▸ SUPPLIED INFORMATION
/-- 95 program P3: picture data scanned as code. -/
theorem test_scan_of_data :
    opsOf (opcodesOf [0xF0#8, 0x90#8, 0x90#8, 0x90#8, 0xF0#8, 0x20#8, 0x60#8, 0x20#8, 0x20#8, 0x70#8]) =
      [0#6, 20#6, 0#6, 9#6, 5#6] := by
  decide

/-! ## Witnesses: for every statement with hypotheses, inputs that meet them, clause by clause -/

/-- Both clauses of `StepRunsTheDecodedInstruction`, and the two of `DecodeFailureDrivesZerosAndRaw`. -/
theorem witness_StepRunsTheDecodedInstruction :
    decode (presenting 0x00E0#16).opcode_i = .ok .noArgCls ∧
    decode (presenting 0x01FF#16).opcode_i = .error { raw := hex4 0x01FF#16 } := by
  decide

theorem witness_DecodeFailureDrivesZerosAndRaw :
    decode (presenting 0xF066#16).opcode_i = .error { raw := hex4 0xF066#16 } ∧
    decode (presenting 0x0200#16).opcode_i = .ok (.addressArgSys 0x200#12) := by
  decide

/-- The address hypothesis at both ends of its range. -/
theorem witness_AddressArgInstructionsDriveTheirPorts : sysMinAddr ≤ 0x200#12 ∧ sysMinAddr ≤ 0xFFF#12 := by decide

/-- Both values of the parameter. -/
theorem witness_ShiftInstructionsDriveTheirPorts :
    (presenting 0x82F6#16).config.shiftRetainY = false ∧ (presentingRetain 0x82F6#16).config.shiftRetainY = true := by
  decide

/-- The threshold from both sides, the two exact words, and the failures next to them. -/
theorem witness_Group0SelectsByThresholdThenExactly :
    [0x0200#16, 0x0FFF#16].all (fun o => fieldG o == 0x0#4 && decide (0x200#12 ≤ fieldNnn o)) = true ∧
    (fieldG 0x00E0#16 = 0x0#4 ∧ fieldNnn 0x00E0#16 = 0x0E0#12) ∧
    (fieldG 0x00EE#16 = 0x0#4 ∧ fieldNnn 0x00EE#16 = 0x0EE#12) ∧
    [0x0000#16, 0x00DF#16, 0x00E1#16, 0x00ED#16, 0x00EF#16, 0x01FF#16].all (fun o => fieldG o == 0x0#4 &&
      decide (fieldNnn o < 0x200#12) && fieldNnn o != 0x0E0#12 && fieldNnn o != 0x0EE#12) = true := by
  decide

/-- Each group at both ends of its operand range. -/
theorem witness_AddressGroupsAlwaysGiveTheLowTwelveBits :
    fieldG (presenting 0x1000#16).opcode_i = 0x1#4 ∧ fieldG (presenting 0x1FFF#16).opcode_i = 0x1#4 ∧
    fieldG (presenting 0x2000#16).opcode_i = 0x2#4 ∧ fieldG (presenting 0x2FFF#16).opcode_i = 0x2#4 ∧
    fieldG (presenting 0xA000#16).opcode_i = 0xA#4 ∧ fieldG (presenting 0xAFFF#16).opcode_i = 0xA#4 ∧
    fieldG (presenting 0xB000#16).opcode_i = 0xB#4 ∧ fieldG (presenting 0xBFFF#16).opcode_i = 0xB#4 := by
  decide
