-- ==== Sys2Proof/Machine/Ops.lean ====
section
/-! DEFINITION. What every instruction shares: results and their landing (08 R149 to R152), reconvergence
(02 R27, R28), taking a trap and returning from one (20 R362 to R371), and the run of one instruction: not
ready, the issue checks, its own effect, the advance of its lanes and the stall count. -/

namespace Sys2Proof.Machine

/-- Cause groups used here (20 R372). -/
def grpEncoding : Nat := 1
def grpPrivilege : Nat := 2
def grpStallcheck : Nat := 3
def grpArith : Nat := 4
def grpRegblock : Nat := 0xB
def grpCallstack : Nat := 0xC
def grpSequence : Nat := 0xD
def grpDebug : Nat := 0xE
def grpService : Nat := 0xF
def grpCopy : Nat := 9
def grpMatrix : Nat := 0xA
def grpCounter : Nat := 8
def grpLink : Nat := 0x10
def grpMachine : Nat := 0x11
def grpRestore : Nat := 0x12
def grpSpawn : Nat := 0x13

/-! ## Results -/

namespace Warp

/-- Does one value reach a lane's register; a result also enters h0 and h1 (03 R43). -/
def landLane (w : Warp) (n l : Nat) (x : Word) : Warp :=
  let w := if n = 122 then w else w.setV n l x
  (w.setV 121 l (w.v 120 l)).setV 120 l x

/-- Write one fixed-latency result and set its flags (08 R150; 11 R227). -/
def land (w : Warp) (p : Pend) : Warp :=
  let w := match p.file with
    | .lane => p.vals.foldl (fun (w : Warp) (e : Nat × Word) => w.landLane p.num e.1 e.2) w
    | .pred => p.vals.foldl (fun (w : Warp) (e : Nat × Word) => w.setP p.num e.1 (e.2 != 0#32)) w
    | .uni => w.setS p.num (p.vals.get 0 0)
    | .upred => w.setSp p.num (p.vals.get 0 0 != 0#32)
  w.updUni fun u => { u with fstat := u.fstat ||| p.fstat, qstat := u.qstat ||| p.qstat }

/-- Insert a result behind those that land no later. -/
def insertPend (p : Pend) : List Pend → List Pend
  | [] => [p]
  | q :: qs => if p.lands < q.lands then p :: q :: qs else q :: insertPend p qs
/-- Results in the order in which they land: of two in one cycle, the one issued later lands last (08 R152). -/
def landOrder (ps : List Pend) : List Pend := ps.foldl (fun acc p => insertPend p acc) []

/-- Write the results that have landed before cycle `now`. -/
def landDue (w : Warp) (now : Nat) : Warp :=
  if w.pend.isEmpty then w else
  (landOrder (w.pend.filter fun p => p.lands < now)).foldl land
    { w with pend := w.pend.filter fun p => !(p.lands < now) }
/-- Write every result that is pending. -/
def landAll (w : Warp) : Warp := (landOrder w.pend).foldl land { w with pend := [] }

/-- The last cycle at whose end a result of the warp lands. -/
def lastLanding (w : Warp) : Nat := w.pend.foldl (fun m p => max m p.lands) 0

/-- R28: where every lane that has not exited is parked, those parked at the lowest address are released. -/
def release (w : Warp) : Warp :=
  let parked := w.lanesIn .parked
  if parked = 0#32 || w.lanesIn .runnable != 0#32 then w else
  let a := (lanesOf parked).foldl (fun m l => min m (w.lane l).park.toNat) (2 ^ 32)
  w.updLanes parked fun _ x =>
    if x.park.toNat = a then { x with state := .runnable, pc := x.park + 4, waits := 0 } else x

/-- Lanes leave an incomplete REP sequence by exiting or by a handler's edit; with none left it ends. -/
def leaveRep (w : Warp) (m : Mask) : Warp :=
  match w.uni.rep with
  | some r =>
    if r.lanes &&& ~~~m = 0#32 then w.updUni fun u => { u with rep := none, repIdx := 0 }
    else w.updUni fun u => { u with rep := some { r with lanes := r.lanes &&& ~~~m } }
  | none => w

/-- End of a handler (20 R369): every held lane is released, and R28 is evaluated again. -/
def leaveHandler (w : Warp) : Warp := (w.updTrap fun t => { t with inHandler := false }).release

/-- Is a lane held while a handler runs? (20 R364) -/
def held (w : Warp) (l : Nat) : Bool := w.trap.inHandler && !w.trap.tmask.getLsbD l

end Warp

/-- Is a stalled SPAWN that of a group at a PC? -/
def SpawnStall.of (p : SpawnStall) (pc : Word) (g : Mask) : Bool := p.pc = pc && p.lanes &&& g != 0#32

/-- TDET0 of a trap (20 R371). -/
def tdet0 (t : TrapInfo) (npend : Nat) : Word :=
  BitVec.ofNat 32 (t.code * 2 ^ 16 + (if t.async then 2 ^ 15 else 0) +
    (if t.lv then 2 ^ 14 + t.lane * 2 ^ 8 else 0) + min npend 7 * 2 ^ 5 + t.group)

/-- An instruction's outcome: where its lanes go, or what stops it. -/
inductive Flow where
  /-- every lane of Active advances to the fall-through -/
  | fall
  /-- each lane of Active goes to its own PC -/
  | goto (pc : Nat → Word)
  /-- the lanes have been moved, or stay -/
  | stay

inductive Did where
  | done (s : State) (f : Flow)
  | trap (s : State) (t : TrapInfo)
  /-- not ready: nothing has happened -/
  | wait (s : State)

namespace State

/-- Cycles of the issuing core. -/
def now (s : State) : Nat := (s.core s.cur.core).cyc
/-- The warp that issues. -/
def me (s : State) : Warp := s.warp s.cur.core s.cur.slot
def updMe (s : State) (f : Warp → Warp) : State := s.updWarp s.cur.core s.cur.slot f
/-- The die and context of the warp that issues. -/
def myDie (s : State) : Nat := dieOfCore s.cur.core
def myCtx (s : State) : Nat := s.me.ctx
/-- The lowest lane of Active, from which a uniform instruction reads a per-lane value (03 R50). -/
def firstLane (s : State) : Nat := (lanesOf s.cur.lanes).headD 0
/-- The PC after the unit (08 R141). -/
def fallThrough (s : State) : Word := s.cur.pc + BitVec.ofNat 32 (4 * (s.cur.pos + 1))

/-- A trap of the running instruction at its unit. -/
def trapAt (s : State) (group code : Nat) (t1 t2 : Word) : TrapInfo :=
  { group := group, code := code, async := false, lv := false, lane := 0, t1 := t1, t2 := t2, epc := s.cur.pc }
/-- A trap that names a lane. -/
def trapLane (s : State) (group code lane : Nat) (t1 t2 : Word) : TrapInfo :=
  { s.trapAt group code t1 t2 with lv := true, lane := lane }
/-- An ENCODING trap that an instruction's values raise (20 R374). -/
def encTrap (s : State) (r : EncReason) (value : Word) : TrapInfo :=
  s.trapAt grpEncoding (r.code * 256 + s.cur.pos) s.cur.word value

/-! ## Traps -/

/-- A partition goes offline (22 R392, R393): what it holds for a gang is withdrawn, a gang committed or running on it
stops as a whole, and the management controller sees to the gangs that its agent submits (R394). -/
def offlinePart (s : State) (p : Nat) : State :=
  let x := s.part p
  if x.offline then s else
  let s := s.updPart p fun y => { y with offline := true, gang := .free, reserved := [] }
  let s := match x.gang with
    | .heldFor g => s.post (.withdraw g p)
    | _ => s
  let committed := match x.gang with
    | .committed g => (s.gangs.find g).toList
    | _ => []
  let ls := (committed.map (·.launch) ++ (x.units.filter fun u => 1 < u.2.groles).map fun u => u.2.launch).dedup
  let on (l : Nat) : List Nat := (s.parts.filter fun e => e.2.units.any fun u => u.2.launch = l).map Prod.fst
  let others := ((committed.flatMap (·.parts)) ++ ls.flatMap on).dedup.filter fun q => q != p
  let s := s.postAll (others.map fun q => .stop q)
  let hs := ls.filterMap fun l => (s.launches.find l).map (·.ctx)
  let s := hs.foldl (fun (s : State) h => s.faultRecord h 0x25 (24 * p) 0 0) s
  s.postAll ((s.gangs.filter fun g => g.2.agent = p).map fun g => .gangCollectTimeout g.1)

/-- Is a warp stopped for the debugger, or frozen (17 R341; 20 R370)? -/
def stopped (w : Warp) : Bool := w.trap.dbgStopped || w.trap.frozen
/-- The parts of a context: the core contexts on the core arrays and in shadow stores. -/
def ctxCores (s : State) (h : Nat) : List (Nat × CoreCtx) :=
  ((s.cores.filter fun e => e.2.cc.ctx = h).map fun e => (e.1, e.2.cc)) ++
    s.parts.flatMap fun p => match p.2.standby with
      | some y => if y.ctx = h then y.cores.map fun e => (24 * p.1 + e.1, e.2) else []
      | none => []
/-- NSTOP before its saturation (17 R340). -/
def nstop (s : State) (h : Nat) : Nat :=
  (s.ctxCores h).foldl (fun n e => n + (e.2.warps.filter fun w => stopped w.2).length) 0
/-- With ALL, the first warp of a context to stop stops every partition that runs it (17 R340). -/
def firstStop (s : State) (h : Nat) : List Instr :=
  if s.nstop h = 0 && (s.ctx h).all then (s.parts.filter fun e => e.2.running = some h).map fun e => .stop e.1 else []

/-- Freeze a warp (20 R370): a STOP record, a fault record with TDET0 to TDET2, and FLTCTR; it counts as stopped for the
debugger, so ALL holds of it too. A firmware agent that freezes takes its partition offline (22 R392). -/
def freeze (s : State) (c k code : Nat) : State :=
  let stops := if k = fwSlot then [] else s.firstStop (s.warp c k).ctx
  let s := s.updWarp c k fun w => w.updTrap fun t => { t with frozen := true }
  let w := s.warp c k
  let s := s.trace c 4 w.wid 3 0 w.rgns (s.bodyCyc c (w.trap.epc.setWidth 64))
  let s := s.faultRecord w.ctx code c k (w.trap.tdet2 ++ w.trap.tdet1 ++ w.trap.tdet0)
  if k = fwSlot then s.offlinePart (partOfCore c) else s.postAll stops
---
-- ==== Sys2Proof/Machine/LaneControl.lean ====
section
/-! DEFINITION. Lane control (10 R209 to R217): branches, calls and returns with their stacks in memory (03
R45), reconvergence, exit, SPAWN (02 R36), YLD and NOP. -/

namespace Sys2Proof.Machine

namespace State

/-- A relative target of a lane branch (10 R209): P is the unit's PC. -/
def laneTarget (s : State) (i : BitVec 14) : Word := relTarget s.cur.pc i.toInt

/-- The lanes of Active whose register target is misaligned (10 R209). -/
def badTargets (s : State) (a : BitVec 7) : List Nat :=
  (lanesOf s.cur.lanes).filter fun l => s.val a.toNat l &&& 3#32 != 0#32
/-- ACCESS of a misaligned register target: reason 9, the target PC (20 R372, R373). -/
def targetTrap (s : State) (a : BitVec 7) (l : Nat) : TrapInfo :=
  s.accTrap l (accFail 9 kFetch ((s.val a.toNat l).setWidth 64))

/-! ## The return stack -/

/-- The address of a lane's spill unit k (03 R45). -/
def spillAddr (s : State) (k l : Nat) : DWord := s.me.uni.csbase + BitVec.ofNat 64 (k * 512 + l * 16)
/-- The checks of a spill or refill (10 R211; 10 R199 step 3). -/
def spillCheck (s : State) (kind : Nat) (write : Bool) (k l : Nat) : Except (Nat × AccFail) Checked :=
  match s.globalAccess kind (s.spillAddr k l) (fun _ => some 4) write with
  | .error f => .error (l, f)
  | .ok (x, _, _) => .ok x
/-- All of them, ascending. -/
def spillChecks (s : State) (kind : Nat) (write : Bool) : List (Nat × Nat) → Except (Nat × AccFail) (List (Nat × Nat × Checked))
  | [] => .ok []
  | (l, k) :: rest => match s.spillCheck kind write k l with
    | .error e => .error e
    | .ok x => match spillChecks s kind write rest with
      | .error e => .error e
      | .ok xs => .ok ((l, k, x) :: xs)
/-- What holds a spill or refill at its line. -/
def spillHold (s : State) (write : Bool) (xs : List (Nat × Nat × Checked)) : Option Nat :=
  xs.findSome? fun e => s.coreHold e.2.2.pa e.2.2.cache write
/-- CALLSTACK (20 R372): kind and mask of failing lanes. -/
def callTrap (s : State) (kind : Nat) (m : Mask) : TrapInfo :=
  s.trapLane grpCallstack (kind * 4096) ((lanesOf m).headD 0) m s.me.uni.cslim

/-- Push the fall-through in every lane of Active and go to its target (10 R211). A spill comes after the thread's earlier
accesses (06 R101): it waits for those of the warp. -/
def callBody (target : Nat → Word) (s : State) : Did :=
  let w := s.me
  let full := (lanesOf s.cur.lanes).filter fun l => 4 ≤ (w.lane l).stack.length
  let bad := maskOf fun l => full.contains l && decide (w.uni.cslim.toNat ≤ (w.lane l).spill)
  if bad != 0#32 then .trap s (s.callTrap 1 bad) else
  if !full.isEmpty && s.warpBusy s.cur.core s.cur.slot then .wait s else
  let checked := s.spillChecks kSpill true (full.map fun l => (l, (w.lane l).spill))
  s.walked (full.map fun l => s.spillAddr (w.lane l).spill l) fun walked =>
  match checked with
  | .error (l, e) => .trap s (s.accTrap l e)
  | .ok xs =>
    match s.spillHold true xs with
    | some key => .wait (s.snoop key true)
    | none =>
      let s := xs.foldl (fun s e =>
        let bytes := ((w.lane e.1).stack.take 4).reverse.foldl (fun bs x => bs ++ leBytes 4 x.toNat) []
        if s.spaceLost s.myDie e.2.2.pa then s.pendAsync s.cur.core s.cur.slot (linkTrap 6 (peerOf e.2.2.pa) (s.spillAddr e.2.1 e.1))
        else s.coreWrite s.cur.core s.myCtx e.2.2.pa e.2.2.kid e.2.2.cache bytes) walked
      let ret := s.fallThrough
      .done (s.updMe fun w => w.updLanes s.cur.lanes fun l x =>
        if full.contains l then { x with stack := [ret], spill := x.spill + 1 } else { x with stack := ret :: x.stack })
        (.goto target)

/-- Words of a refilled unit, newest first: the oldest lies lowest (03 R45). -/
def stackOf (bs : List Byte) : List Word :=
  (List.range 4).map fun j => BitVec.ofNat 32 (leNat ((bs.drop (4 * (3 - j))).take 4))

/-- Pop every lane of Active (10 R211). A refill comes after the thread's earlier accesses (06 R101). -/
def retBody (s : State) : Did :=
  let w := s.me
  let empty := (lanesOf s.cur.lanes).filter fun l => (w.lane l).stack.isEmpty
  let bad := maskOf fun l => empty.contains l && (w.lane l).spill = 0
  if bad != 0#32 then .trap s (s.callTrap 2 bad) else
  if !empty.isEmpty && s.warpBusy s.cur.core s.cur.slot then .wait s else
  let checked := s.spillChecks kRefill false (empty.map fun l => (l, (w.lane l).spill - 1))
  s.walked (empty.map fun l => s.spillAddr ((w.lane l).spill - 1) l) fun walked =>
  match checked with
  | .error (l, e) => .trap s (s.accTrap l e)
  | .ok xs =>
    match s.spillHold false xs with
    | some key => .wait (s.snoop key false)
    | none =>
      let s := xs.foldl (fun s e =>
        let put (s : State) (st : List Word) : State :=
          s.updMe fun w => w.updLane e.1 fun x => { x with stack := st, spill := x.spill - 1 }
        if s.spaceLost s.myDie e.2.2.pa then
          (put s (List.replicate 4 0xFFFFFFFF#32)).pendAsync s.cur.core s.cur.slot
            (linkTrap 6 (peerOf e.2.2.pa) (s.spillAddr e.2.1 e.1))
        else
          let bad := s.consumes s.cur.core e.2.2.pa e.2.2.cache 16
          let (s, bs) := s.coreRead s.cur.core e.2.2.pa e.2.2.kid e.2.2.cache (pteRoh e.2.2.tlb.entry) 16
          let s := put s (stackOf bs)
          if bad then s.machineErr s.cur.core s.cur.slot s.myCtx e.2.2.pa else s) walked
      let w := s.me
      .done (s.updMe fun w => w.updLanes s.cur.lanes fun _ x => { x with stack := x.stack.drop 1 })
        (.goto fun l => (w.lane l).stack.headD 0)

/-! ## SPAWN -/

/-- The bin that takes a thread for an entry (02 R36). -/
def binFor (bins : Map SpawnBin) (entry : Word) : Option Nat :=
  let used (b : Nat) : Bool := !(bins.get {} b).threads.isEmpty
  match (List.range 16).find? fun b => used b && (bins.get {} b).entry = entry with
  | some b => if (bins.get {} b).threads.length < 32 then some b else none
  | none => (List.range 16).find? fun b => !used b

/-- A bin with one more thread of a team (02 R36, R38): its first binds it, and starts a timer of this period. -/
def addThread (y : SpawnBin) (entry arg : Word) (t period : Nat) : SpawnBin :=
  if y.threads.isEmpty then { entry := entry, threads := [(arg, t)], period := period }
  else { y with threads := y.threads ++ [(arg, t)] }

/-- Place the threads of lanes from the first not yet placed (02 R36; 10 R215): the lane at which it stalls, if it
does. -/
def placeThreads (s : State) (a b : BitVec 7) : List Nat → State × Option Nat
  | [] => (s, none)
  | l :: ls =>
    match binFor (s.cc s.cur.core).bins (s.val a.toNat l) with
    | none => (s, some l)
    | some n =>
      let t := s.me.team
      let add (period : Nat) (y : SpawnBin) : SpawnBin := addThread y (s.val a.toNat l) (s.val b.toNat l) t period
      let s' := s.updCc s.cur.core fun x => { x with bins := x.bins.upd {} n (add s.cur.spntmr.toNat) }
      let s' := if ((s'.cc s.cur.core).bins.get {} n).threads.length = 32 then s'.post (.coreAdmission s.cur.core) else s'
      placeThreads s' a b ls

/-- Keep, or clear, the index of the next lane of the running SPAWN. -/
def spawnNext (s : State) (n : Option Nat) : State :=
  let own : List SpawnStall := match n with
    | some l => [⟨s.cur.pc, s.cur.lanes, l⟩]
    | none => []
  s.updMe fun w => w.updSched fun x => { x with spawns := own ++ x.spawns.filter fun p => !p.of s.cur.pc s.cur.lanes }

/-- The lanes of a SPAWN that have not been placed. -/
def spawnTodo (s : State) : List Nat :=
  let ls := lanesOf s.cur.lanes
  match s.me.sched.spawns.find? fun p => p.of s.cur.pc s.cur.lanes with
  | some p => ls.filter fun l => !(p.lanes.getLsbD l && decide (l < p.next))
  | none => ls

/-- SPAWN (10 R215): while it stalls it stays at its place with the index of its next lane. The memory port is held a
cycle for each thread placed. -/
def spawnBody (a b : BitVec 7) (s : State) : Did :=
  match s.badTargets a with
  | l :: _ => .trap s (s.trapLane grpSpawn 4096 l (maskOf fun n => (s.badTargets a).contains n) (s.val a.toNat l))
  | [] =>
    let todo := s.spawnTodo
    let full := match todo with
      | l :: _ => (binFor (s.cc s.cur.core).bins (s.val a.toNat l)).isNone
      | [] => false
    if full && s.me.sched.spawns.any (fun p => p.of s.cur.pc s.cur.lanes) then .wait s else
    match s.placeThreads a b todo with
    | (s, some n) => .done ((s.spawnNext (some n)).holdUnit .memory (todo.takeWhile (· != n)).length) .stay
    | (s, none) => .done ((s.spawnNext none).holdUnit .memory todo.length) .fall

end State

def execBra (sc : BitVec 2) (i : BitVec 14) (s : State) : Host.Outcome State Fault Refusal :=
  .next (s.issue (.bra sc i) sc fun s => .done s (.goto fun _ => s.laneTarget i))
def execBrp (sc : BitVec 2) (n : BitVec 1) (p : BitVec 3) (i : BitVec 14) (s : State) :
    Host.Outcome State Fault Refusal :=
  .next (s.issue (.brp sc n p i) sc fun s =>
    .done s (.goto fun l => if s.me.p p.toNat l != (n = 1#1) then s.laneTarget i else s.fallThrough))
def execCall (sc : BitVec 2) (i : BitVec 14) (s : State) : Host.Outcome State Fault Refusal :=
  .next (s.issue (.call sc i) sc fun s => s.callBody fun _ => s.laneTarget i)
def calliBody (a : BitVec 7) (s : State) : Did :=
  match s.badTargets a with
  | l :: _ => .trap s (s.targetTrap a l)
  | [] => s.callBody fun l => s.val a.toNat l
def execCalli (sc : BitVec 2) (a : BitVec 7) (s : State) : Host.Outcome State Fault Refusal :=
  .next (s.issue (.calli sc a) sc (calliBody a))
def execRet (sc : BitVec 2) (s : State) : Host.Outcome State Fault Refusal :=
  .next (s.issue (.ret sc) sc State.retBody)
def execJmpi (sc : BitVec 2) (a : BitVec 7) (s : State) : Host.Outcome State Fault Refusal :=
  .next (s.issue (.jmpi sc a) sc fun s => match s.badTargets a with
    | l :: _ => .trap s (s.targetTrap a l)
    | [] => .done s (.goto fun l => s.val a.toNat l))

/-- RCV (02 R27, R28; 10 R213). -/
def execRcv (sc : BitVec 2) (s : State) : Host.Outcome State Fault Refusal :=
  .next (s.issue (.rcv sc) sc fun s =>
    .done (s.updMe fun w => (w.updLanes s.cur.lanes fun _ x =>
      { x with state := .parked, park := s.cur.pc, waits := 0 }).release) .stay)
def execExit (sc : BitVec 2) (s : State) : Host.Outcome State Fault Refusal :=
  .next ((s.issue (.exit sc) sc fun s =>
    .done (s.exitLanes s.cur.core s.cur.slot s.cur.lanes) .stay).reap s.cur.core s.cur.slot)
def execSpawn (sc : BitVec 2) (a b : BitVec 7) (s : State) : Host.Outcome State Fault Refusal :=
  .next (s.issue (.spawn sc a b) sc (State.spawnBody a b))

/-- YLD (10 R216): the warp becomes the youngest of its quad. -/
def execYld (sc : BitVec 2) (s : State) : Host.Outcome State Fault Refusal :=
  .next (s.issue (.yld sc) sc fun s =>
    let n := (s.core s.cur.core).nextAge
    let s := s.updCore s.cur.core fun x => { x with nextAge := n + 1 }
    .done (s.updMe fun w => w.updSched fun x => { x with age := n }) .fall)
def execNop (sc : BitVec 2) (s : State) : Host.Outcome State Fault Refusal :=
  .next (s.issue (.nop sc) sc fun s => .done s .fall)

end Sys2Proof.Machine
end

▸ REQUIRED WORK
An exact copy of the lines above between the line holding "l => s.val a.toNat l))" and the line holding "(.yld sc) sc fun s =>", inclusive, is the whole answer.

▸ YOUR RESPONSE
    | [] => .done s (.goto fun l => s.val a.toNat l))

/-- RCV (02 R27, R28; 10 R213). -/
def execRcv (sc : BitVec 2) (s : State) : Host.Outcome State Fault Refusal :=
  .next (s.issue (.rcv sc) sc fun s =>
    .done (s.updMe fun w => (w.updLanes s.cur.lanes fun _ x =>
      { x with state := .parked, park := s.cur.pc, waits := 0 }).release) .stay)
def execExit (sc : BitVec 2) (s : State) : Host.Outcome State Fault Refusal :=
  .next ((s.issue (.exit sc) sc fun s =>
    .done (s.exitLanes s.cur.core s.cur.slot s.cur.lanes) .stay).reap s.cur.core s.cur.slot)
def execSpawn (sc : BitVec 2) (a b : BitVec 7) (s : State) : Host.Outcome State Fault Refusal :=
  .next (s.issue (.spawn sc a b) sc (State.spawnBody a b))

/-- YLD (10 R216): the warp becomes the youngest of its quad. -/
def execYld (sc : BitVec 2) (s : State) : Host.Outcome State Fault Refusal :=
  .next (s.issue (.yld sc) sc fun s =>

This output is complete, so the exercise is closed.